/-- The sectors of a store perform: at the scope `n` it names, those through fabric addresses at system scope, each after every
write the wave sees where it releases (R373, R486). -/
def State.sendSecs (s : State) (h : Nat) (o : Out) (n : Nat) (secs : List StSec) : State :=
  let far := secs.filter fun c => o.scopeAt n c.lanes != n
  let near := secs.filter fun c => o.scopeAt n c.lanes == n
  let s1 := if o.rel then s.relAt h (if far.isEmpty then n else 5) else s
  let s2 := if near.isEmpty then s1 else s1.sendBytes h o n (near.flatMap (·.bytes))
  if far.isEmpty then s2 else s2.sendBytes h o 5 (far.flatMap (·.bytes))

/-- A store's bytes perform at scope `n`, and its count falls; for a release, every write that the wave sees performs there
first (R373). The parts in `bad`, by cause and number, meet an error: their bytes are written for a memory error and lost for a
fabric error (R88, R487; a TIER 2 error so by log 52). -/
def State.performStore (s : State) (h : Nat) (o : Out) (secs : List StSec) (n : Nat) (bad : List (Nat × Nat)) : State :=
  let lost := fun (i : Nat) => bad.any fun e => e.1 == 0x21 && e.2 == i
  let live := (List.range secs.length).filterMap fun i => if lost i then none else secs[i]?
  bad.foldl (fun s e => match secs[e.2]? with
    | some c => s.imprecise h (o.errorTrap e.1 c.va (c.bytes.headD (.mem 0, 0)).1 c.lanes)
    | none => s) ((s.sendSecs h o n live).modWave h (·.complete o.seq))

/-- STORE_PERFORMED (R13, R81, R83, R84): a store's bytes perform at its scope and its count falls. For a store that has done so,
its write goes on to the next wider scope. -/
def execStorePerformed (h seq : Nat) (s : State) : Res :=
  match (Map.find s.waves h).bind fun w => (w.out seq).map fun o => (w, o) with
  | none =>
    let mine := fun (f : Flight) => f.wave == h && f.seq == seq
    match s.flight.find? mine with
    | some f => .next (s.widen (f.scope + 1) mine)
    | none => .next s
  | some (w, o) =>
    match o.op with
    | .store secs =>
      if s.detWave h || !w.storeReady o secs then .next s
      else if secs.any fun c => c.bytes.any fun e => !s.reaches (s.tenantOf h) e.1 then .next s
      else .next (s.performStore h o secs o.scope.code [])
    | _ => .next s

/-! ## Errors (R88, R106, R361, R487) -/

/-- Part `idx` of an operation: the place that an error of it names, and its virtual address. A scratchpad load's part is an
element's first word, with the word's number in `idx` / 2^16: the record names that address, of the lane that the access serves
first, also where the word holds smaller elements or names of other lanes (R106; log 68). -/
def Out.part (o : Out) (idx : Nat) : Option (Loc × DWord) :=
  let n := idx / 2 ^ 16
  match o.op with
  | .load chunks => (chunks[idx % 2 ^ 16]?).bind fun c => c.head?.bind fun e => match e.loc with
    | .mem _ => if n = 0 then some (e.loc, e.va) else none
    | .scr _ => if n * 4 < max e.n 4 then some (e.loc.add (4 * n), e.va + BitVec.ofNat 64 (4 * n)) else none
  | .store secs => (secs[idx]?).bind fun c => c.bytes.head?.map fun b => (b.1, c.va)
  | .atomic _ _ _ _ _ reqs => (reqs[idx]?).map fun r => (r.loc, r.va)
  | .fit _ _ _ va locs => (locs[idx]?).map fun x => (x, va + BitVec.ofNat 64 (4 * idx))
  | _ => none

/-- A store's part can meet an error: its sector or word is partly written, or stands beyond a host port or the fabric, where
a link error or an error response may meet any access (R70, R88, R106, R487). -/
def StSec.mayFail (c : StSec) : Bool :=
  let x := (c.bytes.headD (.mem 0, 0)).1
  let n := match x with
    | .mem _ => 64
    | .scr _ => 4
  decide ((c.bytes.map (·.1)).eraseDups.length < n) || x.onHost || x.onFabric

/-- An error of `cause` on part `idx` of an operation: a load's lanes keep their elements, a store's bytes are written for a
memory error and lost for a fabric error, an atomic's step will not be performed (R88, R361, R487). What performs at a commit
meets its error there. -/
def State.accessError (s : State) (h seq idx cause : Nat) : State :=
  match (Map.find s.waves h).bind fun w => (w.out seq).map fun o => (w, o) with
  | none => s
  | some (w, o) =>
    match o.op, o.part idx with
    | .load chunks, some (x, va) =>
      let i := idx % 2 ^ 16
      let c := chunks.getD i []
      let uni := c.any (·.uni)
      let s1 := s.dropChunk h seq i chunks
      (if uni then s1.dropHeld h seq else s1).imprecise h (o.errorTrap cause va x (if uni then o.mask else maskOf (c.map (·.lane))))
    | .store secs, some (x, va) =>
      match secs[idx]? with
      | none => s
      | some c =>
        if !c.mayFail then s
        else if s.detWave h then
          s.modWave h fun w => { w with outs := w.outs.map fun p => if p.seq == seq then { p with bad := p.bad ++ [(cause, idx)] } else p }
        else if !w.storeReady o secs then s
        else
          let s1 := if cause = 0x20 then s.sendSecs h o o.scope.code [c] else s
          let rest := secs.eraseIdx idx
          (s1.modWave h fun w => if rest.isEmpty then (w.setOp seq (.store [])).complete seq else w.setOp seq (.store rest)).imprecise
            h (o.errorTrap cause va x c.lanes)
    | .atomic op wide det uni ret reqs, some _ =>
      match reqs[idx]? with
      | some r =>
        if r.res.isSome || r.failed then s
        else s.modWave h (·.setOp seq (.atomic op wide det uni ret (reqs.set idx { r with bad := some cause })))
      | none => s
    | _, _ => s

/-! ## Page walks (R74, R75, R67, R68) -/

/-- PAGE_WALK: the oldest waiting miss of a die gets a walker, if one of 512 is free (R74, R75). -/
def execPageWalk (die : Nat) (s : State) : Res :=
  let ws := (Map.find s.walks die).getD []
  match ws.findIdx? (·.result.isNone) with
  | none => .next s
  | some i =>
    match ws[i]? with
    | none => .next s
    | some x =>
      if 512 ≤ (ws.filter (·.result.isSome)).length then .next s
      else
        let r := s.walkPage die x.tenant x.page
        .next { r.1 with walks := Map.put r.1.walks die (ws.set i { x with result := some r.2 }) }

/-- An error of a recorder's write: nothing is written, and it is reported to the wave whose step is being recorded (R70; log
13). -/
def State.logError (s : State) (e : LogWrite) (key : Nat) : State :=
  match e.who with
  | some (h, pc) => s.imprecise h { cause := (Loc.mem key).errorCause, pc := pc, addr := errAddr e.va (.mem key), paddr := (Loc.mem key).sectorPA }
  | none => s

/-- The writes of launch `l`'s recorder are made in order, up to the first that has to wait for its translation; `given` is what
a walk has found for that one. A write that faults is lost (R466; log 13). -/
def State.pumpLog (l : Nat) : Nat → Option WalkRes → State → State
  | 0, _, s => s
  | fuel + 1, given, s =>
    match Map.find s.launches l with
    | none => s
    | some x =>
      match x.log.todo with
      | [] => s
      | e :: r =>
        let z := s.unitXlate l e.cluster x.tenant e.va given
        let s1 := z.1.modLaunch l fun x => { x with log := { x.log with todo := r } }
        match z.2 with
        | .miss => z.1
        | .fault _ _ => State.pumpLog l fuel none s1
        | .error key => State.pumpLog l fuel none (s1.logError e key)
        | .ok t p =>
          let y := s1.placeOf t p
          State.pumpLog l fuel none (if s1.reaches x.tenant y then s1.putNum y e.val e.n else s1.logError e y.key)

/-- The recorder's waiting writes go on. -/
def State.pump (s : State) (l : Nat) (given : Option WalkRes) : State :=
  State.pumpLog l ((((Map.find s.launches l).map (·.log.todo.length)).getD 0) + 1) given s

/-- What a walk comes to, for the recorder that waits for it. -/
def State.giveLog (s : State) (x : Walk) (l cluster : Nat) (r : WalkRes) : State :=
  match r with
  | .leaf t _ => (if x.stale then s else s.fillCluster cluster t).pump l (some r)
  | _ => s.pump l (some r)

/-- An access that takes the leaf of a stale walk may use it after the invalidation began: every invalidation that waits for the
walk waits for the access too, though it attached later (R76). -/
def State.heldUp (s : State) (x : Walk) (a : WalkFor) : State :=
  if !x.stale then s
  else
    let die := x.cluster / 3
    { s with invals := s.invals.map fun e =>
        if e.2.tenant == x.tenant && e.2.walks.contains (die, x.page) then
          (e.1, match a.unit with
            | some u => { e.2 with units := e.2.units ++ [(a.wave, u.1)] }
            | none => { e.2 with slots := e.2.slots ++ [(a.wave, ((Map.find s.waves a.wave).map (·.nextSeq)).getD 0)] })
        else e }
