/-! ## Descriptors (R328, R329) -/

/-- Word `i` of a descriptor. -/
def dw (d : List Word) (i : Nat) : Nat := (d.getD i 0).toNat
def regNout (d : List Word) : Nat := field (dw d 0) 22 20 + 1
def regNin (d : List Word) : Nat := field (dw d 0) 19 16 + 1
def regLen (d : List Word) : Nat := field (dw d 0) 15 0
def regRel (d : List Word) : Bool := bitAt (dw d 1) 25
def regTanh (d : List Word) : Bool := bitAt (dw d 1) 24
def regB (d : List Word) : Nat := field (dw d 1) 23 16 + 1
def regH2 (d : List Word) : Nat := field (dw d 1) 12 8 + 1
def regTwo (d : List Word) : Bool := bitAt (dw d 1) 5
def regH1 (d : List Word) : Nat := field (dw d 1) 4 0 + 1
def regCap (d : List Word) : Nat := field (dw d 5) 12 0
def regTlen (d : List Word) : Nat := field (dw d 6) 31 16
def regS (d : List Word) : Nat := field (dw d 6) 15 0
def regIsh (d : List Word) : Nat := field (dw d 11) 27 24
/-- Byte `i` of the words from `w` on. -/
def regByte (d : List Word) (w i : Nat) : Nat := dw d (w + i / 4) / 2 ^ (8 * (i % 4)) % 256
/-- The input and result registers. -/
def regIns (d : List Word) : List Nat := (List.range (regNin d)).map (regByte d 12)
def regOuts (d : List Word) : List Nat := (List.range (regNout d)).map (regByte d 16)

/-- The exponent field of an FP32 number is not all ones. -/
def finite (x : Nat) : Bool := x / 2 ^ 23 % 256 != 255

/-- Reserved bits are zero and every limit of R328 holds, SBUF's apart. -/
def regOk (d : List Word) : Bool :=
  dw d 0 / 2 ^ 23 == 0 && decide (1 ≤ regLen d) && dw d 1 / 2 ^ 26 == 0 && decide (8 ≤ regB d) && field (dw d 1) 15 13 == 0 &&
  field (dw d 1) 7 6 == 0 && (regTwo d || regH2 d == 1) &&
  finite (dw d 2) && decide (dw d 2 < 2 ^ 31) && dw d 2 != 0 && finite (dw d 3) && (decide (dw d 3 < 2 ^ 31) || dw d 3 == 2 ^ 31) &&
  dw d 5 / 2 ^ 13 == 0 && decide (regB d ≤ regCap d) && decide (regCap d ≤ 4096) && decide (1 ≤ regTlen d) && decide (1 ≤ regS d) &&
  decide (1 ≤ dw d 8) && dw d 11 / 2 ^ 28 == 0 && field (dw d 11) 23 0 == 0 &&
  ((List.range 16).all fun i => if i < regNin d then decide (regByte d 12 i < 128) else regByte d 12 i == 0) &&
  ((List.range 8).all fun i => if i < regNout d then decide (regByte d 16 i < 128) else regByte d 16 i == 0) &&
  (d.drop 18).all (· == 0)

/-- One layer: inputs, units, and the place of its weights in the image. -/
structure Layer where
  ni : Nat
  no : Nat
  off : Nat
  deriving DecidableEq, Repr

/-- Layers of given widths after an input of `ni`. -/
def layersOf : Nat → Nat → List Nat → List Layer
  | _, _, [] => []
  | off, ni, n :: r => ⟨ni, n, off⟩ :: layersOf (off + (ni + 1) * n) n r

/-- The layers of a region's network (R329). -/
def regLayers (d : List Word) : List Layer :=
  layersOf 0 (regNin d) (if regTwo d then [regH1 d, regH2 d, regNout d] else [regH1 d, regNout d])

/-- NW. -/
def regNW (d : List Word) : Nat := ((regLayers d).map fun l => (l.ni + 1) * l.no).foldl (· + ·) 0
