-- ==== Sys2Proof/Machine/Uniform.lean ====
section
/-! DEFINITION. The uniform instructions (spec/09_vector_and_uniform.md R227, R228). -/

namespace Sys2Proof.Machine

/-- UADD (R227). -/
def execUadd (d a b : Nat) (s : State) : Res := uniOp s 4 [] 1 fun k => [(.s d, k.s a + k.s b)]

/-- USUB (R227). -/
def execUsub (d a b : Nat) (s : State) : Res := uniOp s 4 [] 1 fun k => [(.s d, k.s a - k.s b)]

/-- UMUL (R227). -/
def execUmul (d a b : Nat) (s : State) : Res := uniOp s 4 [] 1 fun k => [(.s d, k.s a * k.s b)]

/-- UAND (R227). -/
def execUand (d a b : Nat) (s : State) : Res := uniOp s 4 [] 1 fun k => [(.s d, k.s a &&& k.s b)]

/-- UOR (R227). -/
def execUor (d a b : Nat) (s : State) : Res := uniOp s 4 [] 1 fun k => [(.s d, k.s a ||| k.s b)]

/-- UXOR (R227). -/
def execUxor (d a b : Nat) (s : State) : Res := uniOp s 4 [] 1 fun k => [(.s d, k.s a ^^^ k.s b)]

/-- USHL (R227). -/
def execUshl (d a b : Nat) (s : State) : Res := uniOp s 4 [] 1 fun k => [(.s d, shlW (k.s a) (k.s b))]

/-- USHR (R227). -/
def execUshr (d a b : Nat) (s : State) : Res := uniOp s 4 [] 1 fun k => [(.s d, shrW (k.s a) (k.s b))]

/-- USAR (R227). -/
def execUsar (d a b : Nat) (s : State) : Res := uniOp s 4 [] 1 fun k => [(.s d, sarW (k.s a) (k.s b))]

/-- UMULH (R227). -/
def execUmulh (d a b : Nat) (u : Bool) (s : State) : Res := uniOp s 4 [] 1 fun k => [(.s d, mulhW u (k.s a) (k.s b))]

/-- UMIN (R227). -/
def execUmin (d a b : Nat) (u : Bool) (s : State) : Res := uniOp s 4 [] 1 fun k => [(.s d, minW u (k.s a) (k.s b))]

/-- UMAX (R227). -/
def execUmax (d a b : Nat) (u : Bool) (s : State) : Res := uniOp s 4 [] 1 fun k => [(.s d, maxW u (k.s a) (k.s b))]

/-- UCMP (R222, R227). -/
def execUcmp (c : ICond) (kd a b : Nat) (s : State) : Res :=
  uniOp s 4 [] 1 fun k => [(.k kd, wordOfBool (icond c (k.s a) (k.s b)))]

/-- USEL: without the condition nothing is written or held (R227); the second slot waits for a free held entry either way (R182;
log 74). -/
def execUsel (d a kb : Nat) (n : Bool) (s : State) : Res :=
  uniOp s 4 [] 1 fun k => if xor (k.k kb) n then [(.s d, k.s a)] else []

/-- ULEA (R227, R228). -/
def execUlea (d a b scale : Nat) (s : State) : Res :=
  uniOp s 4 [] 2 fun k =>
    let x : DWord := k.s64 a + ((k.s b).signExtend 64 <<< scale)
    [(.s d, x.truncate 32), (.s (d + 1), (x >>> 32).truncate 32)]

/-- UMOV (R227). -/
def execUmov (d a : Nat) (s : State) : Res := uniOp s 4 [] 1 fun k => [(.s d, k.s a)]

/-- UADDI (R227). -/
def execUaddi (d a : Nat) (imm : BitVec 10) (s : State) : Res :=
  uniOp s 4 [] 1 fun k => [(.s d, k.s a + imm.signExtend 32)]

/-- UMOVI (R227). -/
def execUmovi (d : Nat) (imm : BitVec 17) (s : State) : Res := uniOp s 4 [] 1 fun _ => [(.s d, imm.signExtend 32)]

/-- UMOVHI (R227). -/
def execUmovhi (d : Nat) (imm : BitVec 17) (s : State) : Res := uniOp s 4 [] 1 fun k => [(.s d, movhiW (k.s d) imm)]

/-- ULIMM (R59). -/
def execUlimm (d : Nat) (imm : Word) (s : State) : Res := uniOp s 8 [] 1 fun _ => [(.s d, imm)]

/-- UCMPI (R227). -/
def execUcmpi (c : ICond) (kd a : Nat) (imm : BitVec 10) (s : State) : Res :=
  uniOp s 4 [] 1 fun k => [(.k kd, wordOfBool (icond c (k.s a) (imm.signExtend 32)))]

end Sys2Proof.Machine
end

= = = =

> Task requirements: Determine how many lines in the listing include the string "where", and answer with that number alone.

> Result of this exercise: 4